ACTIVITIES
1. Write the names of five raw materials in your notebook and give an example of a material we
obtain from each and an example of a product made with each material. For example:
Tree trunk →wood →bedside table
2. Classify the following materials into the correct group (animal, plant or mineral): wool, marble,
linen, clay, cork, sand, silk.
3. Name five natural materials and five processed or artificial materials.
4. Copy the following table into your exercise book and match each material to its group:
MATERIAL GROUP
Lycra Stone
Steel Ceramic
Silk Woods
Latex Metals
Brass Plastics
Slate Textiles
Cork
5. Silk is a textile material of natural origin. Do you know where it comes from? Do a search for
informa- tion and write down what animal it comes from and explain how it is produced.
6. What material or materials would you use to make the following objects? A shoe, a partition
wall, a streetlight. What conditions does each one have to meet?
7. What material would you use to build the following objects? Why?

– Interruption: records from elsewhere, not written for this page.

-- ==== Sys2Proof/Laws/Primitives.lean ====
section
/-! SUPPORT. What the Transfer Engine's primitives can do, one by one and over a list of queues
(42_transfer_engine.md R201 to R205). -/

namespace Sys2Proof.Machine

/-! ### Frames -/

/-- Only queues, the trace of calls and the environment's answers can differ. -/
structure Kept (s t : State) : Prop where
  cfg : t.cfg = s.cfg
  outs : t.outs = s.outs
  ins : t.ins = s.ins
  power : t.power = s.power
  cb : t.cb = s.cb
  sr : t.sr = s.sr
  cmd : t.cmd = s.cmd
  arg0 : t.arg0 = s.arg0
  arg1 : t.arg1 = s.arg1
  status : t.status = s.status
  result : t.result = s.result
  evlog : t.evlog = s.evlog
  tx : t.tx = s.tx
  mem : t.mem = s.mem
  schedule : t.schedule = s.schedule
  readData : t.readData = s.readData

theorem Kept.refl (s : State) : Kept s s := by constructor <;> rfl

theorem Kept.trans {s t u : State} (h : Kept s t) (k : Kept t u) : Kept s u := by
  constructor
  · rw [k.cfg, h.cfg]
  · rw [k.outs, h.outs]
  · rw [k.ins, h.ins]
  · rw [k.power, h.power]
  · rw [k.cb, h.cb]
  · rw [k.sr, h.sr]
  · rw [k.cmd, h.cmd]
  · rw [k.arg0, h.arg0]
  · rw [k.arg1, h.arg1]
  · rw [k.status, h.status]
  · rw [k.result, h.result]
  · rw [k.evlog, h.evlog]
  · rw [k.tx, h.tx]
  · rw [k.mem, h.mem]
  · rw [k.schedule, h.schedule]
  · rw [k.readData, h.readData]

theorem Kept.logCall (s : State) (c : Call) : Kept s (s.logCall c) := by constructor <;> simp

theorem Kept.setQueue (s : State) (q : QueueId) (v : Queue) : Kept s (s.setQueue q v) := by constructor <;> simp

theorem Kept.inst {s t : State} (h : Kept s t) (d : Dir) (i : Idx) : t.inst d i = s.inst d i :=
  inst_congr h.outs h.ins d i

theorem SameOtherQueues.refl (qs : List QueueId) (s : State) : SameOtherQueues qs s s := fun _ _ => rfl

theorem SameOtherQueues.trans {qs : List QueueId} {s t u : State} (h : SameOtherQueues qs s t)
    (k : SameOtherQueues qs t u) : SameOtherQueues qs s u := fun q hq => by rw [k q hq, h q hq]

theorem SameOtherQueues.mono {qs qs' : List QueueId} {s t : State} (h : SameOtherQueues qs s t)
    (sub : ∀ q ∈ qs, q ∈ qs') : SameOtherQueues qs' s t := fun q hq => h q fun h1 => hq (sub q h1)

theorem SameOtherQueues.logCall (qs : List QueueId) (s : State) (c : Call) : SameOtherQueues qs s (s.logCall c) :=
  fun q _ => by simp

theorem SameOtherQueues.setQueue {qs : List QueueId} (s : State) {q : QueueId} (h : q ∈ qs) (v : Queue) :
    SameOtherQueues qs s (s.setQueue q v) := fun _ hq' =>
  queue_setQueue_ne s v fun e => hq' (e ▸ h)

/-! ### One primitive -/

/-- TE.Configure: one call, and the descriptor when the call succeeds. -/
theorem teConfigure_eq (q : QueueId) (flow : Flow) (w : Nat) (s : State) :
    teConfigure q flow w s =
      if answerOk s.nextAnswer = true then
        (true, (s.logCall (.linkConfigure q flow w)).setQueue q { s.queue q with
          td := descriptor s.cfg q flow w
          built := (s.queue q).built || (queueCfg s.cfg q).list })
      else (false, s.logCall (.linkConfigure q flow w)) := by
  simp [teConfigure]

/-- TE.Start: refused without a call, or one call and the queue armed when it succeeds. -/
theorem teStart_cases (q : QueueId) (base : Word) (count : Nat) (s : State) :
    ((count = 0 ∨ 65535 < count ∨ tdValid (s.queue q).td = false ∨ (s.queue q).st ≠ .idle) ∧
      teStart q base count s = (false, s)) ∨
    (1 ≤ count ∧ count ≤ 65535 ∧ tdValid (s.queue q).td = true ∧ (s.queue q).st = .idle ∧
      teStart q base count s =
        if answerOk s.nextAnswer = true then
          (true, (s.logCall (.linkEnable q)).setQueue q ((s.queue q).started base count))
        else (false, s.logCall (.linkEnable q))) := by
  unfold teStart
  split
  next h => exact .inl ⟨h.elim .inl fun h => .inr (.inl h), rfl⟩
  next h =>
    split
    next h2 => exact .inl ⟨h2.elim (fun h => .inr (.inr (.inl h))) (fun h => .inr (.inr (.inr h))), rfl⟩
    next h2 =>
      simp only [not_or, Bool.not_eq_false, Decidable.not_not] at h h2
      exact .inr ⟨by omega, by omega, h2.1, h2.2, by simp⟩

/-- TE.Pause: what it does from each run state. -/
theorem tePause_cases (q : QueueId) (s : State) :
    ((s.queue q).st = .idle ∧ tePause q s = (false, s)) ∨ ((s.queue q).st = .paused ∧ tePause q s = (true, s)) ∨
    ((s.queue q).st = .running ∧ tePause q s =
      if answerOk s.nextAnswer = true then
        (true, (s.logCall (.linkPause q)).setQueue q { s.queue q with st := .paused })
      else (false, s.logCall (.linkPause q))) := by
  unfold tePause
  cases h : (s.queue q).st <;> simp

/-- TE.Resume: what it does from each run state. -/
theorem teResume_cases (q : QueueId) (s : State) :
    ((s.queue q).st = .idle ∧ teResume q s = (false, s)) ∨ ((s.queue q).st = .running ∧ teResume q s = (true, s)) ∨
    ((s.queue q).st = .paused ∧ teResume q s =
      if answerOk s.nextAnswer = true then
        (true, (s.logCall (.linkResume q)).setQueue q { s.queue q with st := .running })
      else (false, s.logCall (.linkResume q))) := by
  unfold teResume
  cases h : (s.queue q).st <;> simp

/-- TE.Stop: the queue is stopped whatever the link answers; an idle queue's link is not called. -/
theorem teStop_cases (q : QueueId) (s : State) :
    ((s.queue q).st = .idle ∧ teStop q s = (true, s.setQueue q (s.queue q).stopped)) ∨
    ((s.queue q).st ≠ .idle ∧
      teStop q s = (answerOk s.nextAnswer, (s.setQueue q (s.queue q).stopped).logCall (.linkDisable q))) := by
  unfold teStop
  split
  next h => exact .inl ⟨h, rfl⟩
  next h => exact .inr ⟨h, by simp [State.nextAnswer]⟩

/-- What one primitive can leave in its queue. -/
inductive QueueChange (p : Config.Params) (q : QueueId) : Queue → Queue → Prop where
  | same (v : Queue) : QueueChange p q v v
  | configured (v : Queue) (flow : Flow) (w : Nat) (h : DescriptorFor q (descriptor p q flow w)) :
      QueueChange p q v { v with td := descriptor p q flow w, built := v.built || (queueCfg p q).list }
  | started (v : Queue) (base : Word) (count : Nat) (h1 : 1 ≤ count) (h2 : count ≤ 65535)
      (hv : tdValid v.td = true) (hi : v.st = .idle) : QueueChange p q v (v.started base count)
  | paused (v : Queue) (h : v.st = .running) : QueueChange p q v { v with st := .paused }
  | resumed (v : Queue) (h : v.st = .paused) : QueueChange p q v { v with st := .running }
  | stopped (v : Queue) : QueueChange p q v v.stopped

/-- A primitive touches its own queue, the calls and the answers. -/
structure Primitive (q : QueueId) (s t : State) : Prop where
  kept : Kept s t
  others : SameOtherQueues [q] s t
  change : QueueChange s.cfg q (s.queue q) (t.queue q)
  calls : s.calls <+: t.calls

theorem Primitive.refl (q : QueueId) (s : State) : Primitive q s s :=
  ⟨Kept.refl s, SameOtherQueues.refl _ s, .same _, List.prefix_refl _⟩

theorem Primitive.logCall (q : QueueId) (s : State) (c : Call) : Primitive q s (s.logCall c) :=
  ⟨Kept.logCall s c, SameOtherQueues.logCall _ s c, by rw [queue_logCall]; exact .same _, by simp⟩

theorem Primitive.logSet (q : QueueId) (s : State) (c : Call) {v : Queue} (h : QueueChange s.cfg q (s.queue q) v) :
    Primitive q s ((s.logCall c).setQueue q v) :=
  ⟨(Kept.logCall s c).trans (Kept.setQueue _ q v),
    (SameOtherQueues.logCall _ s c).trans (SameOtherQueues.setQueue _ (by simp) v), by simpa using h, by simp⟩

theorem teConfigure_primitive {q : QueueId} {flow : Flow} {w : Nat} (s : State)
    (h : DescriptorFor q (descriptor s.cfg q flow w)) : Primitive q s (teConfigure q flow w s).2 := by
  rw [teConfigure_eq]
  split
  · exact .logSet q s _ (.configured _ flow w h)
  · exact .logCall q s _

theorem teConfigure_cfg (q : QueueId) (flow : Flow) (w : Nat) (s : State) :
    (teConfigure q flow w s).2.cfg = s.cfg := by
  rw [teConfigure_eq]
  split <;> simp

theorem teStart_primitive (q : QueueId) (base : Word) (count : Nat) (s : State) :
    Primitive q s (teStart q base count s).2 := by
  obtain ⟨-, h⟩ | ⟨h1, h2, hv, hi, h⟩ := teStart_cases q base count s <;> rw [h]
  · exact .refl q s
  · split
    · exact .logSet q s _ (.started _ base count h1 h2 hv hi)
    · exact .logCall q s _

theorem tePause_primitive (q : QueueId) (s : State) : Primitive q s (tePause q s).2 := by
  obtain ⟨-, h⟩ | ⟨-, h⟩ | ⟨hr, h⟩ := tePause_cases q s <;> rw [h]
  · exact .refl q s
  · exact .refl q s
  · split
    · exact .logSet q s _ (.paused _ hr)
    · exact .logCall q s _

theorem teResume_primitive (q : QueueId) (s : State) : Primitive q s (teResume q s).2 := by
  obtain ⟨-, h⟩ | ⟨-, h⟩ | ⟨hr, h⟩ := teResume_cases q s <;> rw [h]
  · exact .refl q s
  · exact .refl q s
  · split
    · exact .logSet q s _ (.resumed _ hr)
    · exact .logCall q s _

theorem teStop_queue (q : QueueId) (s : State) : (teStop q s).2.queue q = (s.queue q).stopped := by
  obtain ⟨-, h⟩ | ⟨-, h⟩ := teStop_cases q s <;> simp [h]

theorem teStop_kept (q : QueueId) (s : State) : Kept s (teStop q s).2 := by
  obtain ⟨-, h⟩ | ⟨-, h⟩ := teStop_cases q s <;> rw [h]
  · exact Kept.setQueue s q _
  · exact (Kept.setQueue s q _).trans (Kept.logCall _ _)

theorem teStop_others (q : QueueId) (s : State) : SameOtherQueues [q] s (teStop q s).2 := by
  have := SameOtherQueues.setQueue (qs := [q]) s (List.mem_singleton.2 rfl) (s.queue q).stopped
  obtain ⟨-, h⟩ | ⟨-, h⟩ := teStop_cases q s <;> rw [h]
  · exact this
  · exact this.trans (SameOtherQueues.logCall _ _ _)

theorem teStop_calls (q : QueueId) (s : State) :
    (teStop q s).2.calls = s.calls ++ (armed s [q]).map .linkDisable := by
  obtain ⟨hi, h⟩ | ⟨hi, h⟩ := teStop_cases q s <;> simp [h, armed, hi]

theorem teStop_primitive (q : QueueId) (s : State) : Primitive q s (teStop q s).2 :=
  ⟨teStop_kept q s, teStop_others q s, by rw [teStop_queue]; exact .stopped _, by rw [teStop_calls]; simp⟩

theorem stopAndDiscard_queue (q : QueueId) (s : State) :
    (stopAndDiscard q s).2.queue q = { (s.queue q).stopped with td := 0 } := by
  simp [stopAndDiscard, State.clearTd, teStop_queue]

theorem stopAndDiscard_kept (q : QueueId) (s : State) : Kept s (stopAndDiscard q s).2 :=
  (teStop_kept q s).trans (Kept.setQueue _ q _)

theorem stopAndDiscard_others (q : QueueId) (s : State) : SameOtherQueues [q] s (stopAndDiscard q s).2 :=
  (teStop_others q s).trans (SameOtherQueues.setQueue _ (by simp) _)

/-! ### A primitive over a list of queues -/

/-- What every application of the primitive keeps, the loop keeps. -/
theorem untilFail_keeps {op : QueueId → State → Bool × State} {P : State → Prop} {qs : List QueueId}
    (h : ∀ q ∈ qs, ∀ s, P s → P (op q s).2) (s : State) (hs : P s) : P (untilFail op qs s).2 := by
  induction qs generalizing s with
  | nil => exact hs
  | cons q qs ih =>
    have h1 := h q (by simp) s hs
    have h2 := fun t ht => ih (fun q hq => h q (by simp [hq])) t ht
    unfold untilFail
    split
    next s1 he => rw [he] at h1; exact h2 s1 h1
    next s1 he => rw [he] at h1; exact h1

theorem onEach_keeps {op : QueueId → State → Bool × State} {P : State → Prop} {qs : List QueueId}
    (h : ∀ q ∈ qs, ∀ s, P s → P (op q s).2) (s : State) (hs : P s) : P (onEach op qs s).2 := by
  induction qs generalizing s with
  | nil => exact hs
  | cons q qs ih => exact ih (fun q hq => h q (by simp [hq])) _ (h q (by simp) s hs)

theorem startAll_keeps {P : State → Prop} {count : Nat} {done : List QueueId} {todo : List (QueueId × Word)}
    (h1 : ∀ x ∈ todo, ∀ s, P s → P (teStart x.1 x.2 count s).2)
    (h2 : ∀ q ∈ done ++ todo.map (·.1), ∀ s, P s → P (teStop q s).2) (s : State) (hs : P s) :
    P (startAll count done todo s).2 := by
  induction todo generalizing s done with
  | nil => exact hs
  | cons x todo ih =>
    obtain ⟨q, base⟩ := x
    have hq := h1 (q, base) (by simp) s hs
    unfold startAll
    split
    next s1 he =>
      rw [he] at hq
      exact ih (fun x hx => h1 x (by simp [hx])) (fun q' hq' => h2 q' (by simpa using hq')) s1 hq
    next s1 he =>
      rw [he] at hq
      exact onEach_keeps (fun q' hq' => h2 q' (by simp [hq'])) s1 hq

/-- The first `k` calls granted: the first `k` queues of the list have got what the primitive gives them, in order, and
the loop goes on from there. -/
theorem untilFail_prefix {op : QueueId → State → Bool × State} (mk : QueueId → Call) (f : QueueId → Queue)
    {qs : List QueueId} (nodup : qs.Nodup) (s : State)
    (hop : ∀ q ∈ qs, ∀ s' : State, s'.cfg = s.cfg → s'.queue q = s.queue q → answerOk s'.nextAnswer = true →
      op q s' = (true, (s'.logCall (mk q)).setQueue q (f q)))
    {k : Nat} (hk : k ≤ qs.length) (hg : Granted k s) :
    ∃ t, untilFail op qs s = untilFail op (qs.drop k) t ∧ Kept s t ∧ (∀ q ∈ qs.take k, t.queue q = f q) ∧
      SameOtherQueues (qs.take k) s t ∧ t.calls = s.calls ++ (qs.take k).map mk ∧ t.answers = s.answers.drop k := by
  induction k generalizing qs s with
  | zero => exact ⟨s, by simp, Kept.refl s, by simp, SameOtherQueues.refl _ s, by simp, by simp⟩
  | succ k ih =>
    cases qs with
    | nil => simp at hk
    | cons q qs =>
      obtain ⟨hq, nodup⟩ := List.nodup_cons.1 nodup
      have hg1 := granted_succ hg (mk q)
      have e1 := hop q (by simp) s rfl rfl hg1.1
      obtain ⟨t, he, hk, hf, ho, hc, ha⟩ := ih nodup ((s.logCall (mk q)).setQueue q (f q))
        (fun q' hq' s' h1 h2 h3 => hop q' (by simp [hq']) s' (by simpa using h1)
          (by
            have hne : q' ≠ q := fun e => hq (e ▸ hq')
            rw [h2, queue_setQueue_ne _ _ hne, queue_logCall]) h3)
        (by simpa using hk) ((granted_congr (by simp) _).2 hg1.2)
      have hq' : q ∉ qs.take k := fun h => hq (List.mem_of_mem_take h)
      refine ⟨t, by rw [untilFail, e1]; exact he, ((Kept.logCall s _).trans (Kept.setQueue _ q _)).trans hk, ?_, ?_,
        by simp [hc], by rw [ha, setQueue_answers, logCall_answers]; simp⟩
      · intro q' h'
        rw [List.take_succ_cons] at h'
        rcases List.mem_cons.1 h' with rfl | h
        · rw [ho _ hq']; simp
        · exact hf q' h
      · intro q' h'
        simp only [List.take_succ_cons, List.mem_cons, not_or] at h'
        rw [ho q' h'.2, queue_setQueue_ne _ _ h'.1, queue_logCall]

a) Chair: plastic or wood?
b) Earrings: silver or aluminium?
8. Describe in detail the properties of the materials used to make these three everyday objects
that allow them to perform their function: an umbrella, a chair, a frying pan.
9. Draw a chart that includes all the properties we have seen in this section.
10. What type of material would you use to soundproof the music room at your school? Why?
11. What does felling mean? When should a tree be felled?
12. Why do you think it is important to dry wood after sawing and before we use it?
13. What are the differences between a piece of furniture made from softwood and one made
from hardwood? Why?
14. Wood is a sound conductor, but cork, which is a wood derivative, is a sound insulator.
Indicate a use for wood as a sound conductor and a use of cork as a sound insulator.
15. Classify the following elements as natural woods or processed woods: cork, plywood, pine,
ebony, beech, ash, fir, chipboard, cardboard, lime.